Когда море интерпретируется как символ или образ возвышенного и тесно соотносится с опытом безграничного, возникают фундаментальные вопросы, будоражащие человеческую мысль с незапамятных времен: вопрос о нашем отношении к безграничному видимому миру; вопрос о надежном, твердом основании в нем; вопрос о понятии и существовании бесконечного, которое превосходит нашу способность воображения. Поэтому неудивительно, что некоторые философы оказываются чрезвычайно тесно связаны с морем, особенно тогда, когда близость моря в раннем возрасте отпечатывается на их жизни и мышлении на многие годы вперед.
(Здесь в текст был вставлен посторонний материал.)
-- ==== Sys2Proof/Machine/Policy.lean ====
section
/-! DEFINITION. Which unit acts when no move is listed, and how a wave's cycle is counted: the model's own schedule, one of
those that the spec's rules allow (01 R38; 20 R311, R312; 25 R389; DESIGN CHOICE, log entry 7). -/

namespace Sys2Proof.Machine

/-! ## Agents that may issue (R311) -/

/-- A wave or program with this wait may try to issue. -/
def Wait.issues (now : Nat) : Wait → Bool
  | .ready => true
  | .retry _ _ => true
  | .barrier _ _ _ => true
  | .timeline _ _ => true
  | .claim _ => true
  | .sleep t => t ≤ now
  | _ => false

/-- The wait that an instruction finds when it issues: a past sleep and a wait for a retry are over. -/
def Wait.entered : Wait → Wait
  | .retry _ _ => .ready
  | .sleep _ => .ready
  | w => w

/-- A stop keeps a Spindle program from issuing. -/
def State.heldSpindle (s : State) (p : Spindle) : Bool :=
  s.covered p.ctx p.launch p.block && p.mode == .user
    && (p.step == some false || (p.stopped && p.step != some true) || ((s.ctx p.ctx).forced && p.step != some true))

def State.mayIssue (s : State) (w : Wave) : Bool := w.wait.issues s.cyc && !s.held w
def State.mayIssueSpindle (s : State) (p : Spindle) : Bool := p.wait.issues s.cyc && !s.heldSpindle p

/-- Wave b of a partition goes before wave a (R311): aged waves first, the greatest age; then the highest priority, the
earliest placed, the lower slot. -/
def State.goesBefore (s : State) (b a : Wave) : Bool :=
  let age (w : Wave) : Nat := if w.wait == .ready then s.cyc - w.readySince else 0
  if agedAt ≤ age b || agedAt ≤ age a then age a < age b
  else a.prio < b.prio || (a.prio == b.prio && (b.placed < a.placed || (b.placed == a.placed && b.slot < a.slot)))

/-- The agent whose turn it is: the turn passes round the die's waves and programs (DESIGN CHOICE, log entry 7). -/
def State.nextAgent (s : State) : Option Move :=
  let ws := s.waves.filter s.mayIssue
  let ps := s.spindles.filter s.mayIssueSpindle
  let n := ws.length + ps.length
  let i := s.cyc / 2 % n
  match ws[i]? with
  | some w => some (.wave w.core w.slot)
  | none => (ps[i - ws.length]?).map (fun p => .spindle p.cluster)

/-! ## Stall reasons (R312, R389) -/

/-- The reason code of a wave that does not issue; 14 for one that could. A wave that has ended its work and waits for its
accesses reports none (DEDUCED, log entry 45). Fetch, operand collection and the pipes take no time here, so that codes 4, 12 and
13 have no cycle of their own (log entry 9). -/
def State.stallCode (s : State) (w : Wave) : Option Nat :=
  if s.held w then some 1
  else match w.wait with
    | .ready => some 14
    | .retry r _ => some r
    | .sleep _ => some 7
    | .parked _ => some 2
    | .barrier _ _ _ => some 5
    | .timeline _ _ => some (if s.waiters.any (fun t => t.core == w.core && t.slot == w.slot && t.index.isNone) then 8 else 6)
    | .claim _ => some 6
    | .exiting _ => none
    | .ended _ => none
    | .stopped _ => some 1
    | .restored => some 1

/-- The code that a cycle counts for a wave: what its turn in the cycle did, else its reason. -/
def State.cycleCode (s : State) (w : Wave) : Option Nat :=
  match s.turn with
  | some (c, k, code) => if c == w.core && k == w.slot then some code else s.stallCode w
  | none => s.stallCode w

/-- Counts cycles of a resident wave. -/
def State.countWave (s : State) (n : Nat) (w : Wave) : State :=
  match s.cycleCode w with
  | some r => s.bumpCtx w.ctx r n
  | none => s

/-! ## What follows a move -/

/-- What has become due within the step: terminations, ends, the ends of saves and restores, ray launches that come back. -/
def State.sweep (s : State) : State :=
  let s := s.settleTerminations.settleEnds
  let s := s.blocks.foldl (fun s b => (match s.block? b.launch b.index with
    | some c => match c.phase with
      | .running => s
      | .saving _ => s.finishSave c
      | .restoring _ => s.restoreRelease c
    | none => s)) s
  s.launches.foldl (fun s l => if l.suspended then s.resumeRays l else s) s

/-- Time passes: n cycles, and as many ticks of %clk (DESIGN CHOICE, log entry 9). -/
def State.advance (s : State) (n : Nat) : State :=
  let s := s.waves.foldl (fun s w => s.countWave n w) s
  { s with clk := s.clk + BitVec.ofNat 64 n, cyc := s.cyc + n }

/-- The end of a step. -/
def State.after (s : State) : State := s.sweep.advance 1

/-! ## Events that come about of themselves -/

def bv (w n : Nat) : BitVec w := BitVec.ofNat w n

/-- Events of a wave that may be due. -/
noncomputable def waveEvents (w : Wave) : List Instr :=
  let c := bv 7 w.core
  let k := bv 6 w.slot
  (List.range w.flight.length).map (fun i => .accessCompletion c k (bv 16 i))
    ++ (match w.wait with
      | .exiting _ => [.waveExitComplete c k]
      | .ended _ => [.waveExitComplete c k]
      | .sleep _ => [.userTimerTrap c k]
      | _ => [])
    ++ (w.tok.filter (fun t => t.2.copy.isSome)).flatMap (fun t =>
      [.copyStart c k (bv 3 t.1), .copyFault c k (bv 3 t.1), .copyEnd c k (bv 3 t.1)])

/-- Events of a Spindle program. -/
noncomputable def spindleEvents (p : Spindle) : List Instr :=
  let c := bv 5 p.cluster
  (match p.ops with
    | [] => []
    | o :: _ => o.reads.map (fun i => .slotReadFinish c (bv 6 i)))
    ++ (if p.ops.isEmpty then [] else [.drainFault c, .drainComplete c, .matrixOpComplete c])

/-- Events of a context. -/
noncomputable def State.ctxEvents (s : State) (c : Nat) : List Instr :=
  let x := s.ctx c
  (if s.ctxRuns c then ((List.range 64).filter (fun q => x.pending.getLsbD q)).map (fun q => .queueScan (bv 8 c) (bv 6 q)) else [])
    ++ (if s.preReq c || x.reqDebug then
      (s.blocks.filter (fun b => b.ctx == c)).map (fun b => .blockSave (bv 8 b.launch) (bv 32 b.index))
        ++ [.suspensionComplete (bv 8 c)] ++ (if x.forced then [.forcedSaveTimeout (bv 8 c)] else [.forcedSave (bv 8 c)])
      else [])

/-- Events of a launch. -/
noncomputable def State.launchEvents (s : State) (l : Launch) : List Instr :=
  let n := bv 8 l.num
  (s.blocks.filter (fun b => b.launch == l.num && !b.claims.isEmpty)).map (fun b => .regclaimGrant n (bv 32 b.index))
    ++ (if l.kind == 2 then [.taskDispatch n] else [.blockPlacement n])
    ++ (l.saved.map (fun b => .blockResume n (bv 32 b.index)))
    ++ (if s.urgent l then [.urgentPreemption n] else []) ++ [.placementReservation n] ++ (if l.kind == 2 then [.taskPriorityAging n] else [])

/-- Events of rays. -/
noncomputable def State.rayEvents (s : State) : List Instr :=
  s.stalls.flatMap (fun t => [.stallAgeExpiry (bv 2 t.quarter) (bv 13 t.index), .stallOverdue (bv 2 t.quarter) (bv 13 t.index)])
    ++ (if s.stalls.isEmpty then [] else (List.range 4).map (fun q => .crierEmission (bv 2 q)))
    ++ (s.emissions.map (fun e => .episodePlacement (bv 2 e.quarter)))
    ++ (s.batches.flatMap (fun b => match b.unit with
      | none => (List.range 32).map (fun u => .traversalBatchStart (bv 2 b.quarter) (bv 7 (32 * b.quarter + u)))
      | some _ =>
        match (s.launch? b.launch).bind (·.ray) with
        | some rl => b.rays.map (fun r => .traceCompletion (bv 3 rl.slot) (bv 32 r))
        | none => []))

/-- Lines that have been dirty for 4,096 cycles, and buffers whose time-sync record is due. -/
noncomputable def State.timedEvents (s : State) : List Instr :=
  (List.range 128).flatMap (fun c =>
    (((s.l1.filter (fun l => l.core == c)).zipIdx).filter (fun p => p.1.kind != .un && p.1.dirty != 0 && p.1.dirtySince + 4096 ≤ s.cyc)).map (fun p =>
      .lineAgingWriteback (bv 7 c) (bv 16 p.2)))
    ++ ((List.range bufCount).filter s.syncDue).map (fun b => .timeSync (bv 8 b))

/-- Events of the recorder and of Brolek. -/
noncomputable def State.mgmtEvents (s : State) : List Instr :=
  (s.mgmt.running.map (fun e => .mailboxCompletion (bv 5 e.1)))
    ++ (if s.freezes.isEmpty then [] else
      (List.range bufCount).map (fun b => .freezeArrival (bv 8 b)) ++ (List.range bufCount).map (fun b => .freezeWindowClose (bv 8 b))
        ++ [.capsuleStored])
    ++ (if s.capsules.any (fun c => !c.inFlash) then [.capsuleFlashCopy] else [])
    ++ ((s.bufs.filter (fun b => b.2.dropped != 0)).map (fun b => .lossRecord (bv 8 b.1)))
    ++ (s.mgmt.flr.map (fun f => .flrComplete (bv 5 f)))

/-- The events that the schedule tries, in order. -/
noncomputable def State.candidates (s : State) : List Instr :=
  s.waves.flatMap waveEvents ++ s.spindles.flatMap spindleEvents
    ++ (s.waiters.filter (fun t => t.index.isNone)).map (fun _ => .waiterSlotGrant)
    ++ (s.ctxs.map (·.1)).flatMap s.ctxEvents ++ s.launches.flatMap s.launchEvents ++ s.rayEvents
    ++ (if s.nextService.isSome then [.launchTake] else [])
    ++ (if s.walks.isEmpty then [] else (List.range 64).map (fun i => .pageWalk (bv 6 i)))
    ++ ((s.serving.map (fun e => .quantumExpiry (bv 5 e.1)))) ++ s.timedEvents ++ s.mgmtEvents

end Sys2Proof.Machine
end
Так было и с Карлом Ясперсом. Если новейшие истолкования чувства возвышенного стремились избежать понятия бесконечного настолько, насколько это возможно, Ясперс держался за него, в том числе и в своем признании философского значения моря. Ясперс считается значимым представителем философии экзистенциализма, которая оставляла, как правило, общественную жизнь за скобками и полностью концентрировалась на индивидууме, каковой должен сам, – пусть и в коммуникации с другими, но одинокий и лишенный заступничества, свободный и незащищенный – принимать решения о своей жизни, всегда удерживая в фокусе внимания собственную ограниченность и возможную смерть. Ясперс высказывался и по поводу таких тяжелых испытаний времени, как атомная бомба, и даже создал философию истории. В 1967 году он предпослал одной книге с автобиографическим содержанием свой «автопортрет» [1]. И то, что он там в самом начале говорит о море, соприкасается с теориями возвышенного, которые были здесь кратко представлены. Только речь у него идет не об эстетике, а о том влиянии, которое море оказало на всё его мышление. Рассказ о своем происхождении очень быстро приводит Ясперса к основам его философского мышления, и уже поэтому с ним стоит познакомиться. В возрасте 84 лет философ оглядывается на свою юность и начинает рассказ о своей биографии с замечания о том, что его родители родом с побережья Северного моря. Далее он продолжает:
Всё мое детство я провел на Фризских островах. Я вырос на море. Сначала я видел море в Нордернее. Однажды вечером мой отец шел по длинному пляжу, ведя за руку маленького мальчика. Был глубокий отлив, путь по свежему чистому песку до самой кромки воды был очень длинным. Там лежали медузы, морские звезды, знаки тайн морских глубин. Я был будто околдован, я не размышлял об этом. Я тогда неосознанно познал бесконечность. С тех пор море для меня – это естественный фон жизни вообще. Море – это наглядное присутствие бесконечности. Бесконечность волн. Всегда всё пребывает в движении, нигде нет твердого и целого в весьма ощутимом бесконечном порядке. Созерцание моря стало для меня самым замечательным из всего, что есть в природе. Жить, быть в безопасности – это благо, без которого мы не можем обойтись. Но этого нам недостаточно. Существует и иное. Море является его телесным воплощением. Оно освобождает именно тогда, когда мы покидаем зону безопасности, уносит туда, где заканчивается твердь, но мы не погружаемся в бездну. Мы предаем себя бесконечной тайне, непредвиденному, хаосу и порядку.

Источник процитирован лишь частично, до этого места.